Several different far-left-oriented organizations in Peru refer to themselves as communist (comunista) parties, movements, organizations, groups, etc. Some are still active, under their original or other appellation, some have merged or split, and some have ceased operating.

Brief history

The oldest communist party in Peru is the Peruvian Communist Party (Partido Comunista Peruano), founded in 1928 by José Carlos Mariátegui, under the name Socialist Party of Peru (Partido Socialista del Perú). In 1930, the name was changed to Peruvian Communist Party. Jorge Del Prado was the party's General Secretary between 1966 and 1991.  Currently, the General Secretary is Roberto de la Cruz.  The main political base of PCP-Unidad is currently located at Plaza Ramón Castilla, Lima and is led by Renán Raffo Muñoz. PCP publishes Unidad ("Unity") and Nuestra Bandera ("Our Banner").

Another party that also considers itself the Communist Party of Peru is the Partido Comunista del Perú – Patria Roja, founded in 1970, and now, as of 2006, headed by Alberto Moreno. It descends from the mainstream faction of PCP-Bandera Roja, which, in turn, originated as a Maoist faction within the Partido Comunista Peruano.

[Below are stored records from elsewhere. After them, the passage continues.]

/-- The instructions and steps of the device: one constructor per row of the opcode table. `e` is the run-end bit. The
encoded rows come first: the compiler of Lean gives no object tag beyond 244, so compiled code builds only those, and
`step` reaches the steps without an encoding through the agenda of the state or by calling their meanings. -/
inductive Instr where
  -- 16-bit group instructions (R274)
  | add16 (e : Bool) (d y : Fin 32)
  | sub16 (e : Bool) (d y : Fin 32)
  | mul16 (e : Bool) (d y : Fin 32)
  | and16 (e : Bool) (d y : Fin 32)
  | or16 (e : Bool) (d y : Fin 32)
  | xor16 (e : Bool) (d y : Fin 32)
  | shl16 (e : Bool) (d y : Fin 32)
  | shru16 (e : Bool) (d y : Fin 32)
  | fadd16 (e : Bool) (d y : Fin 32)
  | fmul16 (e : Bool) (d y : Fin 32)
  | fsub16 (e : Bool) (d y : Fin 32)
  | fmin16 (e : Bool) (d y : Fin 32)
  | fmax16 (e : Bool) (d y : Fin 32)
  | mov16 (e : Bool) (d y : Fin 32)
  | mins16 (e : Bool) (d y : Fin 32)
  | maxs16 (e : Bool) (d y : Fin 32)
  -- two-source instructions (F3)
  | add (e : Bool) (d x y : Opnd)
  | sub (e : Bool) (d x y : Opnd)
  | mul (e : Bool) (d x y : Opnd)
  | mulhs (e : Bool) (d x y : Opnd)
  | mulhu (e : Bool) (d x y : Opnd)
  | mad (e : Bool) (d x y : Opnd)
  | mins (e : Bool) (d x y : Opnd)
  | maxs (e : Bool) (d x y : Opnd)
  | minu (e : Bool) (d x y : Opnd)
  | maxu (e : Bool) (d x y : Opnd)
  | and (e : Bool) (d x y : Opnd)
  | or (e : Bool) (d x y : Opnd)
  | xor (e : Bool) (d x y : Opnd)
  | andn (e : Bool) (d x y : Opnd)
  | shl (e : Bool) (d x y : Opnd)
  | shru (e : Bool) (d x y : Opnd)
  | shrs (e : Bool) (d x y : Opnd)
  | rotl (e : Bool) (d x y : Opnd)
  | bfes (e : Bool) (d x y : Opnd)
  | bfeu (e : Bool) (d x y : Opnd)
  | bfi (e : Bool) (d x y : Opnd)
  | fadd (e : Bool) (d x y : Opnd)
  | fsub (e : Bool) (d x y : Opnd)
  | fmul (e : Bool) (d x y : Opnd)
  | ffma (e : Bool) (d x y : Opnd)
  | fmin (e : Bool) (d x y : Opnd)
  | fmax (e : Bool) (d x y : Opnd)
  | hadd2 (e : Bool) (d x y : Opnd)
  | hmul2 (e : Bool) (d x y : Opnd)
  | hfma2 (e : Bool) (d x y : Opnd)
  | bfma2 (e : Bool) (d x y : Opnd)
  | dp4aS (e : Bool) (d x y : Opnd)
  | dp4aU (e : Bool) (d x y : Opnd)
  | dp8aS (e : Bool) (d x y : Opnd)
  | xlaneSel (e : Bool) (d x y : Opnd)
  | xlaneFlip (e : Bool) (d x y : Opnd)
  -- compares (FK) and predicate logic
  | cmpiEq (e : Bool) (pd : Pred) (x y : Opnd)
  | cmpiNe (e : Bool) (pd : Pred) (x y : Opnd)
  | cmpiLt (e : Bool) (pd : Pred) (x y : Opnd)
  | cmpiGe (e : Bool) (pd : Pred) (x y : Opnd)
  | cmpuLt (e : Bool) (pd : Pred) (x y : Opnd)
  | cmpuGe (e : Bool) (pd : Pred) (x y : Opnd)
  | cmpfEq (e : Bool) (pd : Pred) (x y : Opnd)
  | cmpfNe (e : Bool) (pd : Pred) (x y : Opnd)
  | cmpfLt (e : Bool) (pd : Pred) (x y : Opnd)
  | cmpfGe (e : Bool) (pd : Pred) (x y : Opnd)
  | cmpfUo (e : Bool) (pd : Pred) (x y : Opnd)
  | cmpfO (e : Bool) (pd : Pred) (x y : Opnd)
  | pand (e : Bool) (pd px py : Pred)
  | por (e : Bool) (pd px py : Pred)
  | pxor (e : Bool) (pd px py : Pred)
  -- memory (FM)
  | ld (e : Bool) (d x : Opnd) (m : MemFields)
  | st (e : Bool) (d x : Opnd) (m : MemFields)
  | ldl (e : Bool) (d x : Opnd) (m : MemFields)
  | stl (e : Bool) (d x : Opnd) (m : MemFields)
  | atom (e : Bool) (d x : Opnd) (m : AtomFields)
  | atoml (e : Bool) (d x : Opnd) (m : AtomFields)
  -- integer unary (F2 0x33)
  | mov (e : Bool) (d x : Opnd)
  | not (e : Bool) (d x : Opnd)
  | neg (e : Bool) (d x : Opnd)
  | abs (e : Bool) (d x : Opnd)
  | popc (e : Bool) (d x : Opnd)
  | clz (e : Bool) (d x : Opnd)
  | ctz (e : Bool) (d x : Opnd)
  | brev (e : Bool) (d x : Opnd)
  | sextb (e : Bool) (d x : Opnd)
  | sexth (e : Bool) (d x : Opnd)
  | zextb (e : Bool) (d x : Opnd)
  | zexth (e : Bool) (d x : Opnd)
  | bswap (e : Bool) (d x : Opnd)
  | packS8 (e : Bool) (d x : Opnd)
  | packU8 (e : Bool) (d x : Opnd)
  | packS4 (e : Bool) (d x : Opnd)
  | unpkS8 (e : Bool) (d x : Opnd)
  | unpkU8 (e : Bool) (d x : Opnd)
  | unpkS4 (e : Bool) (d x : Opnd)
  -- FP unary and conversion (F2 0x34)
  | fneg (e : Bool) (d x : Opnd)
  | fabs (e : Bool) (d x : Opnd)
  | frcp (e : Bool) (d x : Opnd)
  | frsq (e : Bool) (d x : Opnd)
  | fsqrt (e : Bool) (d x : Opnd)
  | fex2 (e : Bool) (d x : Opnd)
  | flg2 (e : Bool) (d x : Opnd)
  | fsin (e : Bool) (d x : Opnd)
  | fcos (e : Bool) (d x : Opnd)
  | frintNe (e : Bool) (d x : Opnd)
  | frintZ (e : Bool) (d x : Opnd)
  | frintDn (e : Bool) (d x : Opnd)
  | frintUp (e : Bool) (d x : Opnd)
  | ffrac (e : Bool) (d x : Opnd)
  | fclass (e : Bool) (d x : Opnd)
  | fsat (e : Bool) (d x : Opnd)
  | cvtF32S32 (e : Bool) (d x : Opnd)
  | cvtF32U32 (e : Bool) (d x : Opnd)
  | cvtS32F32Ne (e : Bool) (d x : Opnd)
  | cvtS32F32Z (e : Bool) (d x : Opnd)
  | cvtS32F32Dn (e : Bool) (d x : Opnd)
  | cvtS32F32Up (e : Bool) (d x : Opnd)
  | cvtU32F32Ne (e : Bool) (d x : Opnd)
  | cvtU32F32Z (e : Bool) (d x : Opnd)
  | cvtF16x2F32 (e : Bool) (d x : Opnd)
  | cvtBf16x2F32 (e : Bool) (d x : Opnd)
  | cvtF32F16lo (e : Bool) (d x : Opnd)
  | cvtF32F16hi (e : Bool) (d x : Opnd)
  | cvtF32Bf16lo (e : Bool) (d x : Opnd)
  | cvtF32Bf16hi (e : Bool) (d x : Opnd)
  | cvtF16x2Bf16x2 (e : Bool) (d x : Opnd)
  | cvtBf16x2F16x2 (e : Bool) (d x : Opnd)
  | qntC8 (e : Bool) (t : Fin 8) (d x : Opnd)
  | dqntC8 (e : Bool) (t : Fin 8) (d x : Opnd)
  -- lanes (F2 0x35)
  | bcastS (e : Bool) (d x : Opnd)
  | affx (e : Bool) (d x : Opnd)
  | ballot (e : Bool) (d : Opnd) (px : Pred)
  | anyof (e : Bool) (d : Opnd) (px : Pred)
  | allof (e : Bool) (d : Opnd) (px : Pred)
  | pcount (e : Bool) (d : Opnd) (px : Pred)
  | redAddS32 (e : Bool) (d x : Opnd)
  | redMinS32 (e : Bool) (d x : Opnd)
  | redMaxS32 (e : Bool) (d x : Opnd)
  | redAddF32 (e : Bool) (d x : Opnd)
  | redMinF32 (e : Bool) (d x : Opnd)
  | redMaxF32 (e : Bool) (d x : Opnd)
  | scanAddS32 (e : Bool) (d x : Opnd)
  | scanxAddS32 (e : Bool) (d x : Opnd)
  | scanAddF32 (e : Bool) (d x : Opnd)
  | qswapH (e : Bool) (d x : Opnd)
  | qswapV (e : Bool) (d x : Opnd)
  | qswapD (e : Bool) (d x : Opnd)
  | qbc0 (e : Bool) (d x : Opnd)
  | qbc1 (e : Bool) (d x : Opnd)
  | qbc2 (e : Bool) (d x : Opnd)
  | qbc3 (e : Bool) (d x : Opnd)
  | rebalLd (e : Bool) (d x : Opnd)
  | rebalNx (e : Bool) (d x : Opnd)
  -- control (F2 0x36)
  | nop (e : Bool)
  | exit (e : Bool)
  | join (e : Bool)
  | ret (e : Bool)
  | callI (e : Bool) (x : Opnd)
  | jmpI (e : Bool) (x : Opnd)
  | barBlk (e : Bool)
  | yield (e : Bool)
  | trap (e : Bool) (x : Opnd)
  | brk (e : Bool)
  | rte (e : Bool)
  | rdsr (e : Bool) (d : Opnd) (n : BitVec 8)
  | wrsr (e : Bool) (n : BitVec 8) (x : Opnd)
  | fenceCore (e : Bool)
  | fenceClu (e : Bool)
  | fenceDie (e : Bool)
  | fencePair (e : Bool)
  | fenceSys (e : Bool)
  | endphase (e : Bool) (x : Opnd)
  | clk (e : Bool) (d : Opnd)
  | dsrd (e : Bool) (d : Opnd) (n : BitVec 8)
  | dswr (e : Bool) (n : BitVec 8) (x : Opnd)
  | wait (e : Bool) (ldc stc cpc tlc : BitVec 6)
  | grd (gp : Pred) (neg : Bool) (gcnt : Fin 8)
  | bra (e : Bool) (disp : BitVec 23)
  | call (e : Bool) (disp : BitVec 23)
  | brsZ (e : Bool) (si : Fin 64) (disp : BitVec 16)
  | brsNz (e : Bool) (si : Fin 64) (disp : BitVec 16)
  | brv (e : Bool) (pr : Pred) (sns : Bool) (disp : BitVec 16)
  -- FC: copies, rays, tasks, matrix
  | copyLin (e : Bool) (t b : Opnd)
  | copyRect (e : Bool) (t b : Opnd)
  | copyWin (e : Bool) (t b : Opnd)
  | copyGath (e : Bool) (t b : Opnd)
  | copyRed (e : Bool) (t b : Opnd)
  | copyFill (e : Bool) (t b : Opnd)
  | trace (e : Bool) (b : Opnd)
  | spawn (e : Bool) (t b : Opnd)
  | retire (e : Bool)
  | accum (e : Bool) (b : Opnd)
  | binp (e : Bool) (t b : Opnd)
  | binrep (e : Bool) (t b : Opnd)
  | texLod (e : Bool) (t b : Opnd)
  | texQ (e : Bool) (t b : Opnd)
  | rng (e : Bool) (t b : Opnd)
  | freg (e : Bool) (t b : Opnd)
  | fres (e : Bool) (t b : Opnd)
  | tqPush (e : Bool) (t b : Opnd)
  | tqPop (e : Bool) (t b : Opnd)
  | fpoll (e : Bool) (t b : Opnd)
  | tqPushv (e : Bool) (t b : Opnd)
  | mstart (e : Bool) (b : Opnd)
  | accld (e : Bool) (t b : Opnd)
  | acczero (e : Bool) (b : Opnd)
  | mcfg (e : Bool) (b : Opnd)
  | mbarArr (e : Bool) (n : Fin 16)
  | mbarWait (e : Bool) (n : Fin 16) (t : Opnd)
  -- matrix-stream words (R293)
  | mnop
  | mend
  | mwait (n : Fin 16) (ph : Bool)
  | marr (n : Fin 16)
  | mzero (tile : Fin 8)
  | mloop (c : Fin 4) (nm1 : BitVec 12) (disp : BitVec 12)
  | mbra (disp : BitVec 24)
  | mmaF16 (m : MmaFields)
  | mmaBf16 (m : MmaFields)
  | mmaS8 (m : MmaFields)
  | mmaU8 (m : MmaFields)
  | mmaC8 (m : MmaFields)
  | mmaS4 (m : MmaFields)
  | mmaF16Sp16 (m : MmaFields)
  | mmaBf16Sp16 (m : MmaFields)
  | mmaS8Sp16 (m : MmaFields)
  | mmaS8Sp8 (m : MmaFields)
  | mmaS4Sp8 (m : MmaFields)
  -- the device, the host's accesses and the controller
  | deviceReset
  | firmwareImageVerify (image : FwImage) (key : List Byte)
  | registerWrite (fn off : Nat) (wide : Bool) (val : DWord)
  | hostBar2Write (fn off : Nat) (data : List Byte)
  | hostBar2Read (fn off len : Nat)
  | doorbellTail (fn q : Nat) (tail : Word)
  | doorbellCcons (fn q : Nat) (val : Word)
  | cqallocWrite (fn : Nat) (part ent : Fin 8) (val : DWord)
  | pclr (fn : Nat) (val : DWord)
  | persistClearDone
  | windowEnable (fn : Nat) (w : Fin 16) (val : DWord)
  | windowEnableDone (w : Fin 16)
  | windowDisable (fn : Nat) (w : Fin 16) (val : DWord)
  | attestationRequest (fn : Nat) (val : DWord)
  | attestationReportDone
  | summaryRequest (fn : Nat) (val : DWord)
  | summaryDone
  | pairctlRetrain (fn : Nat) (val : Word)
  | colLinkTrainStart
  | colLinkUp
  | flitCrcReplay
  | colLinkReplayFail
  | colLinkDown
  | powerLimitReached
  | thermalTrip
  -- packets and launches
  | nopPacket (q : Nat)
  | illegalPacket (q : Nat)
  | launch (q : Nat)
  | modeSwitchFlush
  | modeSwitchDone
  | launchStart (l : Nat)
  | branch (q : Nat)
  | branchEvaluate (q : Nat)
  | queueWait (q : Nat)
  | queueWaitPoll (q : Nat)
  | signal (q : Nat)
  | inval (q : Nat)
  | invalShootdownDone (job : Nat)
  | invalComplete (job : Nat)
  | pmove (q : Nat)
  | pmoveCopyDone (job : Nat)
  | abortLost (q : Nat)
  | abortLaunch (q : Nat)
  | ctxctlHalt (q : Nat)
  | ctxctlResume (q : Nat)
  | ctxctlEnd (q : Nat)
  | launchComplete (l : Nat)
  | blockPlace (l : Nat)
  | blockEvict (blk : Nat)
  | evictSaveDone (blk : Nat)
  | blockRestore (blk : Nat)
  -- completions of issued work
  | branchRefillDone (g : GroupKey) (slot : Fin 2)
  | fixedLatencyWrite (g : GroupKey)
  | varLatencyWrite (op : Nat)
  | storeFifoLeave (g : GroupKey)
  | storePerformed (op : Nat)
  | loadResultReturn (op : Nat)
  | atomicPerformed (op : Nat)
  | localAccessPerformed (op : Nat)
  | ownedAccessProceed (op : Nat)
  | translationWalkDone (walk : Nat)
  | viewLineFill (line : Nat)
  | scrubLine (unit : EccUnit) (part : Fin 8) (line : Nat) (found : ScrubRead)
  | rds (line : Nat)
  | upg (line : Nat)
  | rdx (line : Nat)
  | peerAtomic (line off : Nat) (op : AtomOp) (d n : DWord) (data : List Byte)
  | wb (line : Nat) (data : List Byte)
  | inv (own : Bool) (l : PeerLine)
  | invAck (line : Nat)
  | recall (own keep : Bool) (l : PeerLine) (data : List Byte)
  | recallData (line : Nat)
  | fenceComplete (op : Nat)
  | barBlkRelease (blk : Nat)
  | stageArrivalVisible (op : Nat)
  -- engines, the Cirque, futures and queues
  | copyAccept (by_ : CopyTaker)
  | copyLineRead (cmd : Nat)
  | copyLineWrite (by_ : CopyWriter)
  | binAppend (op : Nat)
  | binrepAccept (op : Nat)
  | scatterReplayStart (rep : Nat)
  | scatterReplayDone (rep : Nat)
  | accumAppend (op : Nat)
  | accTileReplay (rep : Nat)
  | accTileReplayDone (rep : Nat)
  | fregPerform (op : Nat)
  | fresPerform (op : Nat)
  | fpollPerform (op : Nat)
  | waitListWalk (job : Nat)
  | tqPushPerform (op : Nat)
  | tqPopPerform (op : Nat)
  | tqPopWake (op : Nat)
  -- rays
  | rayHandoffPerformed (op : Nat)
  | prefetchHintRead (job : Nat)
  | traversalPull (cluster : Nat) (asid : Nat)
  | traversalBinTimeout (part asid bin : Nat)
  | nodeVisit (part asid slot : Nat)
  | shadeBinTimeout (part asid bin : Nat)
  | waveForm (part asid : Nat)
  | waveFormerStarvation (part asid : Nat)
  | spawnHandleWrite (op : Nat)
  | textureResult (op : Nat)
  | rngResult (op : Nat)
  -- the matrix engine
  | streamFetchReturn (k : SeqKey)
  | ksliceApply (k : SeqKey)
  | talusStallRetry (k : SeqKey)
  | talusStallTimeout (k : SeqKey)
  | matrixWatchdogReset (cluster : Nat)
  | matrixResetDone (cluster : Nat)
  | accldResult (op : Nat)
  | acczeroPerformed (op : Nat)
  | mcfgPerformed (op : Nat)
  -- halts, debug and trace
  | haltLineArrive (asid : Nat)
  | haltAgentStop (asid : Nat) (agent : HaltAgent)
  | deferredCauseDelivery (g : GroupKey)
  | profileSample (core : Nat)
  | dispatchTraceTimeout (asid : Nat)
  -- two more steps of the device
  | codeCacheFill (cluster asid line : Nat)
  | hostRegisterRead (fn off : Nat) (wide : Bool)
  deriving DecidableEq, Repr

Both PCP-Bandera Roja and PCP-Unidad are named after their traditional press organs. The name "PCP-Unidad" is an informal designation; the official name of the PCP-Unidad is simply "Partido Comunista Peruano". There was a faction called PCP-Mayoría around 1980: its members considered that PCP-Unidad had taken a Eurocommunist turn, while they themselves preferred a more hard-line Soviet stance.

There are a few more groups that also consider themselves the Communist Party of Peru. The best known is the group generally referred to as the "Shining Path" (a name which the group itself does not use). This armed group, regarded by the Peruvian state as a terrorist organization, is an offshoot of PCP-Bandera Roja, having splintered from it in the early 1970s. The "Shining Path" considers PCP-Patria Roja and PCP-Unidad to be revisionist; it has assassinated several of their militants and elected officials.

Political parties that have used the name

The Peruvian Communist Party was founded with the name of Peruvian Socialist Party (Partido Socialista del Perú) by José Carlos Mariátegui, and is considered the first communist party in Peru.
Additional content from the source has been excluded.